Fitch behind design of Hamleys Moscow store

Touted as the biggest toy store in Europe, the store has been designed as a retail and entertainment space, featuring rides and themed zones.


FITCH_HAMLEYS_WORLD_02Fitch has designed a Hamleys store in Moscow, which at 7,000 square meters is “Europe’s largest toy shop”.

The consultancy was appointed 18-months ago by Russian company Ideas4Retail, which has set up a franchise of Hamleys.

The Hamley’s World store – situated in Lubyanka Square ­– includes indoor rides and is delineated by nine different worlds: Enchanted Forest, Imagination, LEGO World, Magic Kingdom, Metropolis, Motor City, Park, Safari and Space.



The store has been designed as a destination that mixes retail and entertainment and includes a go-kart track in Motor City, while there is a full-scale replica of the Millennium Falcon, which children can “test drive” in Space.

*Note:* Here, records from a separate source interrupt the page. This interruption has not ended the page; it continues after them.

-- ==== Sys2Proof/Machine/State.lean ====
section
/-! DEFINITION. The state of the engine (10_state R10 to R36) as plain data, the host's side of the bus (60_exceptions R252, R253), the stop reasons, and the state right after reset (R36). -/

namespace Sys2Proof.Machine

/-- The five modes of operation, in the order of their numbers (30_encoding R73). -/
inductive Mode where
  | ecb
  | cbc
  | cfb
  | ofb
  | ctr
  deriving DecidableEq, Repr

/-- The direction of a core invocation or of a chain step (00_scope R9; TR.DIR of 10_state R27). -/
inductive Dir where
  | enc
  | dec
  deriving DecidableEq, Repr

/-- What `STATUS.ERR` can hold (60_exceptions R230): the codes 4, 6 and 7 never appear (R230, R234), so they have no constructor. -/
inductive ErrCode where
  /-- 0: the most recent command completed. -/
  | completed
  /-- 1: a numeric input exceeds its legal range (R231). -/
  | inputFormat
  /-- 2: the ciphertext body is not a multiple of 8 bytes (R232). -/
  | length
  /-- 3: a non-ECB ciphertext shorter than 16 bytes (R233). -/
  | missingIv
  /-- 5: a word that does not decode (R235). -/
  | illegalCommand
  deriving DecidableEq, Repr

/-- The fields of `STATUS` (10_state R17).
Reserved bits 7 and 31:11 read 0 (R32) and are not stored; `statusWord` is the word the host reads. -/
structure Status where
  /-- Result of the most recent command. -/
  err : ErrCode
  /-- Sticky: a command has failed since the last CLRERR, SRESET or hard reset. -/
  errs : Bool
  /-- The most recent completed MSGDEC found no valid padding. -/
  padinv : Bool
  /-- The trace bank holds the trace of a core invocation of this chain, or of ENCBLK or DECBLK. -/
  trvalid : Bool
  /-- The bank KS holds the schedule of the present KEY. -/
  ksvalid : Bool
  /-- The latched mode of the current chain. -/
  mode : Mode
  deriving DecidableEq, Repr

/-- The fields of `VARIANT` (10_state R19).
Reserved bits 7:5, 15:13 and 31:21 read 0 and ignore writes (R32), so they are not stored. -/
structure Variant where
  /-- Bit 0: the initial permutation is the identity (46_variant R201). -/
  skipIp : Bool
  /-- Bit 1: the final permutation is the identity (R202). -/
  skipFp : Bool
  /-- Bit 2: the half-swap before the final permutation is omitted (R203). -/
  skipSwap : Bool
  /-- Bit 3: the subkey sequence is reversed (R204). -/
  revKeys : Bool
  /-- Bit 4: ALTSHIFT gives the rotation amounts (R205). -/
  altShift : Bool
  /-- Bits 12:8: number of rounds, 0 for 16; 17 to 31 can be stored (R206). -/
  nr : BitVec 5
  /-- Bits 20:16: exchange the halves after this round, 0 for never; 17 to 31 can be stored (R207). -/
  swapr : BitVec 5
  deriving DecidableEq, Repr

/-- One record `KS[r]` of the key-schedule bank (10_state R25).
The field ROUND is hardwired to r and is produced by the register read, not stored. -/
structure KsRecord where
  shift : BitVec 2
  c : KeyHalf
  d : KeyHalf
  k : Subkey
  deriving DecidableEq, Repr

/-- The key-schedule bank `KS` (10_state R24): `recs[i]` is the record `KS[i + 1]`, in generation order. -/
structure KsBank where
  c0 : KeyHalf
  d0 : KeyHalf
  recs : Vector KsRecord 16
  deriving DecidableEq, Repr

/-- One record `TR[i]` of the trace bank (10_state R28). -/
structure TrRecord where
  /-- Left half before the round. -/
  l : Half
  /-- Right half before the round. -/
  r : Half
  /-- Subkey used. -/
  k : Subkey
  /-- E-expansion of `r`. -/
  e : Subkey
  /-- `e ^ k`. -/
  x : Subkey
  /-- Concatenated S-box outputs. -/
  s : Half
  /-- P-permutation of `s`, the value of F. -/
  p : Half
  /-- New Left, then new Right, before any variant swap. -/
  blk : Block
  deriving DecidableEq, Repr

/-- The trace bank `TR`: its header (10_state R27) and its records (R28). -/
structure TrBank where
  /-- TR.LEN, the number of valid records. -/
  len : BitVec 5
  /-- TR.DIR, the direction of the traced invocation. -/
  dir : Dir
  /-- TR.IN, the core's input block. -/
  inp : Block
  /-- TR.IP, the output of the initial-permutation stage. -/
  ip : Block
  /-- TR.FP, the output of the final-permutation stage. -/
  fp : Block
  /-- TR.OUT, the core's output block. -/
  out : Block
  recs : Vector TrRecord 16
  deriving DecidableEq, Repr

/-- A payload buffer: the bytes that have been written since the hard reset, as (offset, byte) pairs with offsets strictly rising.
An unlisted offset holds no value of the list's: reading it gives the free byte BUF_RESET (10_state R36; log entry 4). -/
abbrev Memory := List Host.Cell

/-- The registers of the host map (10_state R31), one constructor per line of the map.
`KS` and `TR` records carry their index counted from 0: `ksC i` is `KS_C[i + 1]`, `trL i` is `TR_L[i]`.
A window word carries the byte offset in its buffer, a multiple of 4. -/
inductive Reg where
  | cmd | status | blkcnt | variant | altshift | ilen | olen
  | keyHi | keyLo | ivHi | ivLo | dinHi | dinLo | doutHi | doutLo | chainHi | chainLo
  | trInfo | trInHi | trInLo | trIpHi | trIpLo | trFpHi | trFpLo | trOutHi | trOutLo
  | ksC0 | ksD0
  | ksInfo (i : Fin 16) | ksC (i : Fin 16) | ksD (i : Fin 16) | ksKHi (i : Fin 16) | ksKLo (i : Fin 16)
  | trL (i : Fin 16) | trR (i : Fin 16) | trKHi (i : Fin 16) | trKLo (i : Fin 16)
  | trEHi (i : Fin 16) | trELo (i : Fin 16) | trXHi (i : Fin 16) | trXLo (i : Fin 16)
  | trS (i : Fin 16) | trP (i : Fin 16) | trBlkHi (i : Fin 16) | trBlkLo (i : Fin 16)
  | ibufWord (a : Nat) | obufWord (a : Nat)
  deriving DecidableEq, Repr

/-- What reaches the engine from outside (60_exceptions R253): a host access, or a hard reset.
An access has a width in bits and a byte offset from BASE; only width 32 at an aligned, listed offset is performed (20_memory R54, R56).
The data of a write of another width is never looked at, because that access is refused. -/
inductive HostEvent where
  | read (width : Nat) (offset : Nat)
  | write (width : Nat) (offset : Nat) (data : Word)
  | hardReset
  deriving DecidableEq, Repr

/-- What the bus answered to the last host access (60_exceptions R252, R253). -/
inductive Response where
  /-- No access has been answered since the hard reset. -/
  | idle
  /-- A read was performed and returned this word. -/
  | data (w : Word)
  /-- A write was performed. -/
  | ack
  /-- The access was refused: the bus's error response, with no data (20_memory R56). -/
  | busError
  deriving DecidableEq, Repr

/-- Fault reasons: there is none.
"No outcome is trap, hang or undefined" (60_exceptions R252): every host access in every state has an outcome, and an error of a command is recorded in STATUS (R236), so nobody raises a fault (log entry 8). -/
inductive Fault where
  deriving DecidableEq, Repr

/-- Refusal reasons. -/
inductive Refusal where
  /-- Raised by `exec` alone, for an instruction that has no meaning yet; every instruction has one, so nobody raises it.
  Safe: the model would stop where the engine goes on. -/
  | notModelled (mnemonic : String)
  deriving DecidableEq, Repr

/-- The state of the engine, every piece that 10_state names, then five fields of the model's own. -/
structure State where
  /-- STATUS (R17). -/
  status : Status
  /-- BLKCNT (R18). -/
  blkcnt : Word
  /-- VARIANT (R19). -/
  variant : Variant
  /-- ALTSHIFT (R20). -/
  altshift : Word
  /-- ILEN (R21). -/
  ilen : Word
  /-- OLEN (R22). -/
  olen : Word
  /-- KEY (R11). -/
  key : Block
  /-- IV (R12). -/
  iv : Block
  /-- DIN (R14). -/
  din : Block
  /-- DOUT (R15). -/
  dout : Block
  /-- CHAIN (R16). -/
  chain : Block
  /-- The key-schedule bank KS (R24). -/
  ks : KsBank
  /-- The trace bank TR (R26). -/
  tr : TrBank
  /-- The input buffer IBUF (R29). -/
  ibuf : Memory
  /-- The output buffer OBUF (R29). -/
  obuf : Memory
  /-- The model's own: the parameter BUF_BYTES (00_scope R6), which no step changes (log entry 5). -/
  bufBytes : Nat
  /-- The model's own: what has not reached the engine yet, oldest first (60_exceptions R253; log entry 1). -/
  pending : List HostEvent
  /-- The model's own: the bus's answer to the last access (log entry 2). -/
  resp : Response
  /-- The model's own: how many draws have been made, the argument of `Config.draw` (log entry 3). -/
  draws : Nat
  /-- The model's own: how many hard resets have been taken, the argument of the free buffer bytes (log entry 4). -/
  epoch : Nat
  deriving DecidableEq, Repr

/-- STATUS after reset: all fields 0 (R36). -/
def Status.zero : Status :=
  { err := .completed, errs := false, padinv := false, trvalid := false, ksvalid := false, mode := .ecb }

/-- VARIANT after reset: 0, standard DES (R36). -/
def Variant.zero : Variant :=
  { skipIp := false, skipFp := false, skipSwap := false, revKeys := false, altShift := false, nr := 0#5, swapr := 0#5 }

/-- A KS record after reset (R36). -/
def KsRecord.zero : KsRecord := { shift := 0#2, c := 0#28, d := 0#28, k := 0#48 }

/-- The bank KS after reset (R36). -/
def KsBank.zero : KsBank := { c0 := 0#28, d0 := 0#28, recs := Vector.replicate 16 KsRecord.zero }

/-- A TR record with every field 0 (R28, R36). -/
def TrRecord.zero : TrRecord :=
  { l := 0#32, r := 0#32, k := 0#48, e := 0#48, x := 0#48, s := 0#32, p := 0#32, blk := 0#64 }

/-- The bank TR after reset (R36). -/
def TrBank.zero : TrBank :=
  { len := 0#5, dir := .enc, inp := 0#64, ip := 0#64, fp := 0#64, out := 0#64,
    recs := Vector.replicate 16 TrRecord.zero }

/-- The machine right after reset, every register as the table of 10_state R36 has it.
Both buffers list nothing: their contents are unspecified (BUF_RESET, log entry 4).
Of the model's own fields, `bufBytes` is 4096, the value of every vector of the spec (log entry 5); nothing is pending (log entry 1), nothing has been answered (log entry 2), and the two counters are 0 (log entries 3 and 4). -/
def State.reset : State :=
  { status := Status.zero
    blkcnt := 0#32
    variant := Variant.zero
    altshift := 0#32
    ilen := 0#32
    olen := 0#32
    key := 0#64
    iv := 0#64
    din := 0#64
    dout := 0#64
    chain := 0#64
    ks := KsBank.zero
    tr := TrBank.zero
    ibuf := []
    obuf := []
    bufBytes := 4096
    pending := []
    resp := .idle
    draws := 0
    epoch := 0 }

end Sys2Proof.Machine
end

Lennox says: “You go up a ramp and round a corner to get into the Millennium Falcon. Kids can play up there, have their birthday there and if they sit in the cockpit, there are lights, buttons and screens to interact with. The focus is the play experience not thematic decoration.


Fitch executive creative director Alasdair Lennox says the store is “a meeting point between retail and leisure”. He adds “If you’ve got a 7000 square meter space you have to ask ‘Where do you stretch the brand beyond a big store?’ They had no real reference point to work with. It’s an entirely new store format.”

One of the main considerations for Lennox was to make it feel like a Russian store and not export the idea of London’s Regent Street store.


The Moscow store, real name Mir Hamleys, “references nostalgic stories, traditional nursery rhymes and Russian childhood memories,” says Lennox. The theme also extends to digital window displays.

Other features inside the store include a giant castle, which has been created for children to explore in the Magic Kingdom and elsewhere witches can be seen “flying” through the Enchanted Forest on broomsticks.


Soon the store will implement interactive signage and wayfinding to help customers orientate themselves.

Lennox says: “As it’s over two floors there are large landscaping elements in between retail sections. You don’t get an open vista, it’s about exploring.”

While the Moscow store is a completely new format it follows a smaller shopping mall format, which is rolling out globally.